[Opening DATA EXTRACT section]
-- ==== Sys2Proof/Tests/Slice0.lean ====
section
/-! SUPPORT. The model's own tests. Expected results are the spec's: the vectors of spec/95_test_vectors.md (each test names
its vector), the source's worked examples, and the opcode map. At most two vectors are taken for an opcode byte. -/

namespace Sys2Proof.Tests

open Sys2Proof.Machine

/-- A flag, by its letter. -/
inductive Flag where
  | n | v | d | i | z | c
deriving DecidableEq, Repr

/-- The bus holding these cells and no other. -/
def busOf : List (Addr × Byte) → Memory
  | [] => Memory.blank
  | (a, v) :: l => (busOf l).write a v

/-- These bytes at consecutive addresses from `pc`. -/
def codeAt (pc : Addr) : List Byte → List (Addr × Byte)
  | [] => []
  | b :: l => (pc, b) :: codeAt (pc + 1) l

/-- The reset values with `PC` placed at `pc`, the code there, and these cells (the start state of a vector). -/
def loaded (pc : Addr) (code : List Byte) (cells : List (Addr × Byte)) : State :=
  { State.resetWith (busOf (codeAt pc code ++ cells)) with pc := pc }

/-- What a vector lists of an end state: A, X, Y, SP, PC and the flags that are set. -/
structure Registers where
  a : Byte
  x : Byte
  y : Byte
  sp : Byte
  pc : Addr
  flags : List Flag
deriving DecidableEq, Repr

def registers (a x y sp : Byte) (pc : Addr) (flags : List Flag) : Registers := ⟨a, x, y, sp, pc, flags⟩

/-- The flags that are set, in the order of the vectors. -/
def flagsOf (s : State) : List Flag :=
  [(Flag.n, s.flagN), (.v, s.flagV), (.d, s.flagD), (.i, s.flagI), (.z, s.flagZ), (.c, s.flagC)].filterMap
    fun p => if p.2 then some p.1 else none

/-- The registers and flags of the next state, and its bytes at the addresses given. -/
def seenAfter (r : Result) (at' : List Addr) : Option (Registers × List Byte) :=
  match r with
  | .next t => some (⟨t.a, t.x, t.y, t.sp, t.pc, flagsOf t⟩, at'.map t.readByte)
  | .fault _ => none
  | .refused _ => none

/-- The fault record of the next state, if it is halted. -/
def haltRecord (r : Result) : Option FaultRecord :=
  match r with
  | .next t => if t.halted then t.faultRecord else none
  | .fault _ => none
  | .refused _ => none

/-- V1 (R95). -/
theorem test_ldaZpx_V1 : seenAfter (step ({ loaded 0x8000 [0xB5, 0xF8] [(0x0008, 0x42), (0x0108, 0x99)] with x := 0x10 })) [] =
    some (registers 0x42 0x10 0x00 0xFF 0x8002 [], []) ∧
    (busAccesses ({ loaded 0x8000 [0xB5, 0xF8] [(0x0008, 0x42), (0x0108, 0x99)] with x := 0x10 })).drop 3 = [.read 0x0008 0x42] := by decide

/-- V2 (R96). -/
theorem test_ldxZpy_V2 : seenAfter (step ({ loaded 0x8000 [0xB6, 0xFF] [(0x0001, 0x99), (0x0101, 0x11)] with y := 0x02 })) [] =
    some (registers 0x00 0x99 0x02 0xFF 0x8002 [.n], []) ∧
    (busAccesses ({ loaded 0x8000 [0xB6, 0xFF] [(0x0001, 0x99), (0x0101, 0x11)] with y := 0x02 })).drop 3 = [.read 0x0001 0x99] := by decide

/-- V3 (R98). -/
theorem test_ldaAbx_V3 : seenAfter (step ({ loaded 0x8000 [0xBD, 0xFF, 0xFF] [(0x0000, 0x7F)] with x := 0x01 })) [] =
    some (registers 0x7F 0x01 0x00 0xFF 0x8003 [], []) ∧
    (busAccesses ({ loaded 0x8000 [0xBD, 0xFF, 0xFF] [(0x0000, 0x7F)] with x := 0x01 })).drop 3 = [.read 0x0000 0x7F] := by decide

/-- V4 (R98). -/
theorem test_ldaAbx_V4 : seenAfter (step ({ loaded 0x8000 [0xBD, 0xF0, 0x12] [(0x1310, 0x01)] with x := 0x20 })) [] =
    some (registers 0x01 0x20 0x00 0xFF 0x8003 [], []) ∧
    (busAccesses ({ loaded 0x8000 [0xBD, 0xF0, 0x12] [(0x1310, 0x01)] with x := 0x20 })).drop 3 = [.read 0x1310 0x01] := by decide

/-- V5 (R99). -/
theorem test_ldaAby_V5 : seenAfter (step ({ loaded 0x8000 [0xB9, 0xF0, 0xFF] [(0x0010, 0x55)] with y := 0x20 })) [] =
    some (registers 0x55 0x00 0x20 0xFF 0x8003 [], []) ∧
    (busAccesses ({ loaded 0x8000 [0xB9, 0xF0, 0xFF] [(0x0010, 0x55)] with y := 0x20 })).drop 3 = [.read 0x0010 0x55] := by decide

/-- V6 (R100). -/
theorem test_ldaIzx_V6 : seenAfter (step ({ loaded 0x8000 [0xA1, 0xFE] [(0x0000, 0x12), (0x00FF, 0x34), (0x0100, 0x56), (0x1234, 0xAB), (0x5634, 0xCD)] with x := 0x01 })) [] =
    some (registers 0xAB 0x01 0x00 0xFF 0x8002 [.n], []) ∧
    (busAccesses ({ loaded 0x8000 [0xA1, 0xFE] [(0x0000, 0x12), (0x00FF, 0x34), (0x0100, 0x56), (0x1234, 0xAB), (0x5634, 0xCD)] with x := 0x01 })).drop 3 = [.read 0x00FF 0x34, .read 0x0000 0x12, .read 0x1234 0xAB] := by decide

/-- V7 (R100). -/
theorem test_ldaIzx_V7 : seenAfter (step ({ loaded 0x8000 [0xA1, 0x20] [(0x0005, 0x00), (0x0006, 0x03), (0x0300, 0x66)] with x := 0xE5 })) [] =
    some (registers 0x66 0xE5 0x00 0xFF 0x8002 [], []) ∧
    (busAccesses ({ loaded 0x8000 [0xA1, 0x20] [(0x0005, 0x00), (0x0006, 0x03), (0x0300, 0x66)] with x := 0xE5 })).drop 3 = [.read 0x0005 0x00, .read 0x0006 0x03, .read 0x0300 0x66] := by decide

/-- V8 (R101). -/
theorem test_ldaIzy_V8 : seenAfter (step ({ loaded 0x8000 [0xB1, 0xFF] [(0x0000, 0x40), (0x00FF, 0x00), (0x0100, 0x50), (0x4010, 0x77), (0x5010, 0x88)] with y := 0x10 })) [] =
    some (registers 0x77 0x00 0x10 0xFF 0x8002 [], []) ∧
    (busAccesses ({ loaded 0x8000 [0xB1, 0xFF] [(0x0000, 0x40), (0x00FF, 0x00), (0x0100, 0x50), (0x4010, 0x77), (0x5010, 0x88)] with y := 0x10 })).drop 3 = [.read 0x00FF 0x00, .read 0x0000 0x40, .read 0x4010 0x77] := by decide

/-- V9 (R101). -/
theorem test_ldaIzy_V9 : seenAfter (step ({ loaded 0x8000 [0xB1, 0x40] [(0x0000, 0x11), (0x0040, 0xFF), (0x0041, 0xFF)] with y := 0x01 })) [] =
    some (registers 0x11 0x00 0x01 0xFF 0x8002 [], []) ∧
    (busAccesses ({ loaded 0x8000 [0xB1, 0x40] [(0x0000, 0x11), (0x0040, 0xFF), (0x0041, 0xFF)] with y := 0x01 })).drop 3 = [.read 0x0040 0xFF, .read 0x0041 0xFF, .read 0x0000 0x11] := by decide

/-- V10 (R102). -/
theorem test_jmpInd_V10 : seenAfter (step (loaded 0x8000 [0x6C, 0x00, 0x10] [(0x1000, 0x00), (0x1001, 0x90)])) [] =
    some (registers 0x00 0x00 0x00 0xFF 0x9000 [], []) ∧
    (busAccesses (loaded 0x8000 [0x6C, 0x00, 0x10] [(0x1000, 0x00), (0x1001, 0x90)])).drop 3 = [.read 0x1000 0x00, .read 0x1001 0x90] := by decide

/-- V11 (R102). -/
theorem test_jmpInd_V11 : seenAfter (step (loaded 0x8000 [0x6C, 0xFF, 0x02] [(0x0200, 0x12), (0x02FF, 0x34), (0x0300, 0x56)])) [] =
    some (registers 0x00 0x00 0x00 0xFF 0x1234 [], []) ∧
    (busAccesses (loaded 0x8000 [0x6C, 0xFF, 0x02] [(0x0200, 0x12), (0x02FF, 0x34), (0x0300, 0x56)])).drop 3 = [.read 0x02FF 0x34, .read 0x0200 0x12] := by decide

/-- V13 (R191). -/
theorem test_bne_V13 : seenAfter (step (loaded 0x8000 [0xD0, 0x7F] [])) [] =
    some (registers 0x00 0x00 0x00 0xFF 0x8081 [], []) := by decide

/-- V14 (R191). -/
theorem test_bne_V14 : seenAfter (step (loaded 0x8000 [0xD0, 0x80] [])) [] =
    some (registers 0x00 0x00 0x00 0xFF 0x7F82 [], []) := by decide

/-- V15 (R191). -/
theorem test_bcc_V15 : seenAfter (step (loaded 0xFFF0 [0x90, 0x20] [])) [] =
    some (registers 0x00 0x00 0x00 0xFF 0x0012 [], []) := by decide

/-- V16 (R191). -/
theorem test_bcc_V16 : seenAfter (step (loaded 0x0000 [0x90, 0xFD] [])) [] =
    some (registers 0x00 0x00 0x00 0xFF 0xFFFF [], []) := by decide

/-- V17 (R95). -/
theorem test_staZpx_V17 : seenAfter (step ({ loaded 0x8000 [0x95, 0x80] [] with a := 0x5A, x := 0x90 })) [0x0010] =
    some (registers 0x5A 0x90 0x00 0xFF 0x8002 [], [0x5A]) ∧
    (busAccesses ({ loaded 0x8000 [0x95, 0x80] [] with a := 0x5A, x := 0x90 })).drop 3 = [.write 0x0010 0x5A] := by decide

/-- V18 (R34). -/
theorem test_ldaAbs_V18 : seenAfter (step (loaded 0xFFFE [0xAD, 0x34, 0x12] [(0x1234, 0x9C)])) [] =
    some (registers 0x9C 0x00 0x00 0xFF 0x0001 [.n], []) ∧
    (busAccesses (loaded 0xFFFE [0xAD, 0x34, 0x12] [(0x1234, 0x9C)])).drop 3 = [.read 0x1234 0x9C] := by decide

/-- V20 (R110). -/
theorem test_ldaImm_V20 : seenAfter (step ({ loaded 0x8000 [0xA9, 0x00] [] with a := 0x55, flagN := true })) [] =
    some (registers 0x00 0x00 0x00 0xFF 0x8002 [.z], []) := by decide

/-- V21 (R110). -/
theorem test_ldaImm_V21 : seenAfter (step ({ loaded 0x8000 [0xA9, 0x80] [] with flagZ := true })) [] =
    some (registers 0x80 0x00 0x00 0xFF 0x8002 [.n], []) := by decide

/-- V22 (R110). -/
theorem test_ldaZp_V22 : seenAfter (step (loaded 0x8000 [0xA5, 0x10] [(0x0010, 0x01)])) [] =
    some (registers 0x01 0x00 0x00 0xFF 0x8002 [], []) ∧
    (busAccesses (loaded 0x8000 [0xA5, 0x10] [(0x0010, 0x01)])).drop 3 = [.read 0x0010 0x01] := by decide

/-- V23 (R111). -/
theorem test_ldxAby_V23 : seenAfter (step ({ loaded 0x8000 [0xBE, 0x00, 0x02] [(0x0205, 0x00)] with y := 0x05 })) [] =
    some (registers 0x00 0x00 0x05 0xFF 0x8003 [.z], []) ∧
    (busAccesses ({ loaded 0x8000 [0xBE, 0x00, 0x02] [(0x0205, 0x00)] with y := 0x05 })).drop 3 = [.read 0x0205 0x00] := by decide

/-- V24 (R112). -/
theorem test_ldyImm_V24 : seenAfter (step ({ loaded 0x8000 [0xA0, 0x7F] [] with flagN := true, flagZ := true })) [] =
    some (registers 0x00 0x00 0x7F 0xFF 0x8002 [], []) := by decide

/-- V25 (R112). -/
theorem test_ldyZpx_V25 : seenAfter (step ({ loaded 0x8000 [0xB4, 0x10] [(0x0011, 0xFE)] with x := 0x01 })) [] =
    some (registers 0x00 0x01 0xFE 0xFF 0x8002 [.n], []) ∧
    (busAccesses ({ loaded 0x8000 [0xB4, 0x10] [(0x0011, 0xFE)] with x := 0x01 })).drop 3 = [.read 0x0011 0xFE] := by decide

/-- V26 (R113). -/
theorem test_staAbs_V26 : seenAfter (step ({ loaded 0x8000 [0x8D, 0x00, 0x02] [] with a := 0x00, flagN := true, flagV := true, flagC := true })) [0x0200] =
    some (registers 0x00 0x00 0x00 0xFF 0x8003 [.n, .v, .c], [0x00]) ∧
    (busAccesses ({ loaded 0x8000 [0x8D, 0x00, 0x02] [] with a := 0x00, flagN := true, flagV := true, flagC := true })).drop 3 = [.write 0x0200 0x00] := by decide

/-- V27 (R113). -/
theorem test_staIzy_V27 : seenAfter (step ({ loaded 0x8000 [0x91, 0x40] [(0x0040, 0x00), (0x0041, 0x03)] with a := 0x77, y := 0x03 })) [0x0303] =
    some (registers 0x77 0x00 0x03 0xFF 0x8002 [], [0x77]) ∧
    (busAccesses ({ loaded 0x8000 [0x91, 0x40] [(0x0040, 0x00), (0x0041, 0x03)] with a := 0x77, y := 0x03 })).drop 3 = [.read 0x0040 0x00, .read 0x0041 0x03, .write 0x0303 0x77] := by decide

/-- V28 (R114). -/
theorem test_stxZpy_V28 : seenAfter (step ({ loaded 0x8000 [0x96, 0xF5] [] with x := 0x21, y := 0x10 })) [0x0005] =
    some (registers 0x00 0x21 0x10 0xFF 0x8002 [], [0x21]) ∧
    (busAccesses ({ loaded 0x8000 [0x96, 0xF5] [] with x := 0x21, y := 0x10 })).drop 3 = [.write 0x0005 0x21] := by decide

/-- V29 (R115). -/
theorem test_styAbs_V29 : seenAfter (step ({ loaded 0x8000 [0x8C, 0x34, 0x12] [] with y := 0x80 })) [0x1234] =
    some (registers 0x00 0x00 0x80 0xFF 0x8003 [], [0x80]) ∧
    (busAccesses ({ loaded 0x8000 [0x8C, 0x34, 0x12] [] with y := 0x80 })).drop 3 = [.write 0x1234 0x80] := by decide

/-- V30 (R134). -/
theorem test_adcImm_V30 : seenAfter (step ({ loaded 0x8000 [0x69, 0x50] [] with a := 0x50 })) [] =
    some (registers 0xA0 0x00 0x00 0xFF 0x8002 [.n, .v], []) := by decide

/-- V31 (R134). -/
theorem test_adcImm_V31 : seenAfter (step ({ loaded 0x8000 [0x69, 0x01] [] with a := 0xFF })) [] =
    some (registers 0x00 0x00 0x00 0xFF 0x8002 [.z, .c], []) := by decide

/-- V37 (R134). -/
theorem test_adcZp_V37 : seenAfter (step ({ loaded 0x8000 [0x65, 0x10] [(0x0010, 0x20)] with a := 0x10 })) [] =
    some (registers 0x30 0x00 0x00 0xFF 0x8002 [], []) ∧
    (busAccesses ({ loaded 0x8000 [0x65, 0x10] [(0x0010, 0x20)] with a := 0x10 })).drop 3 = [.read 0x0010 0x20] := by decide

/-- V38 (R135). -/
theorem test_sbcImm_V38 : seenAfter (step ({ loaded 0x8000 [0xE9, 0xF0] [] with a := 0x50, flagC := true })) [] =
    some (registers 0x60 0x00 0x00 0xFF 0x8002 [], []) := by decide

/-- V39 (R135). -/
theorem test_sbcImm_V39 : seenAfter (step ({ loaded 0x8000 [0xE9, 0xB0] [] with a := 0x50, flagC := true })) [] =
    some (registers 0xA0 0x00 0x00 0xFF 0x8002 [.n, .v], []) := by decide

/-- V44 (R136). -/
theorem test_andImm_V44 : seenAfter (step ({ loaded 0x8000 [0x29, 0x0F] [] with a := 0xF0 })) [] =
    some (registers 0x00 0x00 0x00 0xFF 0x8002 [.z], []) := by decide

/-- V45 (R137). -/
theorem test_oraImm_V45 : seenAfter (step ({ loaded 0x8000 [0x09, 0x80] [] with a := 0x01 })) [] =
    some (registers 0x81 0x00 0x00 0xFF 0x8002 [.n], []) := by decide

/-- V46 (R138). -/
theorem test_eorImm_V46 : seenAfter (step ({ loaded 0x8000 [0x49, 0xFF] [] with a := 0xFF })) [] =
    some (registers 0x00 0x00 0x00 0xFF 0x8002 [.z], []) := by decide

/-- V47 (R138). -/
theorem test_eorImm_V47 : seenAfter (step ({ loaded 0x8000 [0x49, 0x0F] [] with a := 0x3C })) [] =
    some (registers 0x33 0x00 0x00 0xFF 0x8002 [], []) := by decide

/-- V48 (R139). -/
theorem test_cmpImm_V48 : seenAfter (step ({ loaded 0x8000 [0xC9, 0x01] [] with a := 0x80 })) [] =
    some (registers 0x80 0x00 0x00 0xFF 0x8002 [.c], []) := by decide

/-- V49 (R139). -/
theorem test_cmpImm_V49 : seenAfter (step ({ loaded 0x8000 [0xC9, 0xFF] [] with a := 0x01 })) [] =
    some (registers 0x01 0x00 0x00 0xFF 0x8002 [], []) := by decide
[Closing DATA EXTRACT section]
*YOUR OBJECTIVE*
Start at the first line of the material. Reproduce every line exactly, ending with the line that holds "V1 (R95). -/".

*EXPECTED ANSWER*
-- ==== Sys2Proof/Tests/Slice0.lean ====
section
/-! SUPPORT. The model's own tests. Expected results are the spec's: the vectors of spec/95_test_vectors.md (each test names
its vector), the source's worked examples, and the opcode map. At most two vectors are taken for an opcode byte. -/

namespace Sys2Proof.Tests

open Sys2Proof.Machine

/-- A flag, by its letter. -/
inductive Flag where
  | n | v | d | i | z | c
deriving DecidableEq, Repr

/-- The bus holding these cells and no other. -/
def busOf : List (Addr × Byte) → Memory
  | [] => Memory.blank
  | (a, v) :: l => (busOf l).write a v

/-- These bytes at consecutive addresses from `pc`. -/
def codeAt (pc : Addr) : List Byte → List (Addr × Byte)
  | [] => []
  | b :: l => (pc, b) :: codeAt (pc + 1) l

/-- The reset values with `PC` placed at `pc`, the code there, and these cells (the start state of a vector). -/
def loaded (pc : Addr) (code : List Byte) (cells : List (Addr × Byte)) : State :=
  { State.resetWith (busOf (codeAt pc code ++ cells)) with pc := pc }

/-- What a vector lists of an end state: A, X, Y, SP, PC and the flags that are set. -/
structure Registers where
  a : Byte
  x : Byte
  y : Byte
  sp : Byte
  pc : Addr
  flags : List Flag
deriving DecidableEq, Repr

def registers (a x y sp : Byte) (pc : Addr) (flags : List Flag) : Registers := ⟨a, x, y, sp, pc, flags⟩

/-- The flags that are set, in the order of the vectors. -/
def flagsOf (s : State) : List Flag :=
  [(Flag.n, s.flagN), (.v, s.flagV), (.d, s.flagD), (.i, s.flagI), (.z, s.flagZ), (.c, s.flagC)].filterMap
    fun p => if p.2 then some p.1 else none

/-- The registers and flags of the next state, and its bytes at the addresses given. -/
def seenAfter (r : Result) (at' : List Addr) : Option (Registers × List Byte) :=
  match r with
  | .next t => some (⟨t.a, t.x, t.y, t.sp, t.pc, flagsOf t⟩, at'.map t.readByte)
  | .fault _ => none
  | .refused _ => none

/-- The fault record of the next state, if it is halted. -/
def haltRecord (r : Result) : Option FaultRecord :=
  match r with
  | .next t => if t.halted then t.faultRecord else none
  | .fault _ => none
  | .refused _ => none

/-- V1 (R95). -/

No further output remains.